• Assigned task:
Exactly reproduce the lines from the line containing "def Hand.payload (h" to the end of the data below, inclusive, and nothing else.

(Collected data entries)
——

/-- The destination of a message (R112). -/
def Msg.dest : Msg → Nat
  | .borrow k _ _ => k
  | .grant k _ => k
  | .withdraw k _ => k
  | .level => destAll
  | .ret k => k
  | .billRecord c _ => c
  | .status c _ => c
  | .address _ => destAll

/-- The urgency of a message: 0 urgent, 1 normal, 2 bulk (R112, R113). -/
def Msg.urgency : Msg → Nat
  | .borrow _ _ _ => 0
  | .grant _ _ => 0
  | .withdraw _ _ => 0
  | .level => 1
  | .ret _ => 1
  | .billRecord _ _ => 1
  | .status _ _ => 1
  | .address _ => 2

/-- Do two messages have the same key, which is their kind and destination (R112)? -/
def Msg.sameKey (m n : Msg) : Bool := m.kind == n.kind && m.dest == n.dest

/-- The payload of a frame in hand (R170, R171). DESIGN CHOICE: bits 15 to 2 of the word of a BORROW, which no field names,
are sent 0 (notes/assumptions/30.md). -/
def Hand.payload (h : Hand) : List Word :=
  match h.msg with
  | .borrow _ r sole => [BitVec.ofNat 16 (reasonBit r + bit sole * 2)]
  | .grant _ r => [BitVec.ofNat 16 (grantCode r)]
  | .withdraw _ r => [BitVec.ofNat 16 (withdrawCode r)]
  | .level => match h.built with
    | some l => levelWords l
    | none => []
  | .ret _ => []
  | .billRecord _ r => billReplyWords r
  | .status _ r => statusWords r
  | .address es => es.flatMap addressEntryWords

/-- The claim word of a message sent by a station (R103). -/
def claimOf (station : Nat) (m : Msg) : Word := BitVec.ofNat 16 (m.urgency * 8 + station)

/-- The words of a frame from its first header word to the end of its payload (R103, R169). -/
def Hand.inner (h : Hand) : List Word :=
  BitVec.ofNat 16 (kindCode h.msg.kind * 256 + h.msg.dest) :: BitVec.ofNat 16 h.payload.length :: h.payload

/-- The words a station drives after its claim is won (R103). -/
def Hand.afterClaim (station : Nat) (h : Hand) : List Word :=
  h.inner ++ [checkWord (claimOf station h.msg :: h.inner)]

end Sys2Proof.Machine
end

——

• Answer to this problem:
def Hand.payload (h : Hand) : List Word :=
  match h.msg with
  | .borrow _ r sole => [BitVec.ofNat 16 (reasonBit r + bit sole * 2)]
  | .grant _ r => [BitVec.ofNat 16 (grantCode r)]
  | .withdraw _ r => [BitVec.ofNat 16 (withdrawCode r)]
  | .level => match h.built with
    | some l => levelWords l
    | none => []
  | .ret _ => []
  | .billRecord _ r => billReplyWords r
  | .status _ r => statusWords r
  | .address es => es.flatMap addressEntryWords

/-- The claim word of a message sent by a station (R103). -/
def claimOf (station : Nat) (m : Msg) : Word := BitVec.ofNat 16 (m.urgency * 8 + station)

/-- The words of a frame from its first header word to the end of its payload (R103, R169). -/
def Hand.inner (h : Hand) : List Word :=
  BitVec.ofNat 16 (kindCode h.msg.kind * 256 + h.msg.dest) :: BitVec.ofNat 16 h.payload.length :: h.payload

/-- The words a station drives after its claim is won (R103). -/
def Hand.afterClaim (station : Nat) (h : Hand) : List Word :=
  h.inner ++ [checkWord (claimOf station h.msg :: h.inner)]

end Sys2Proof.Machine
end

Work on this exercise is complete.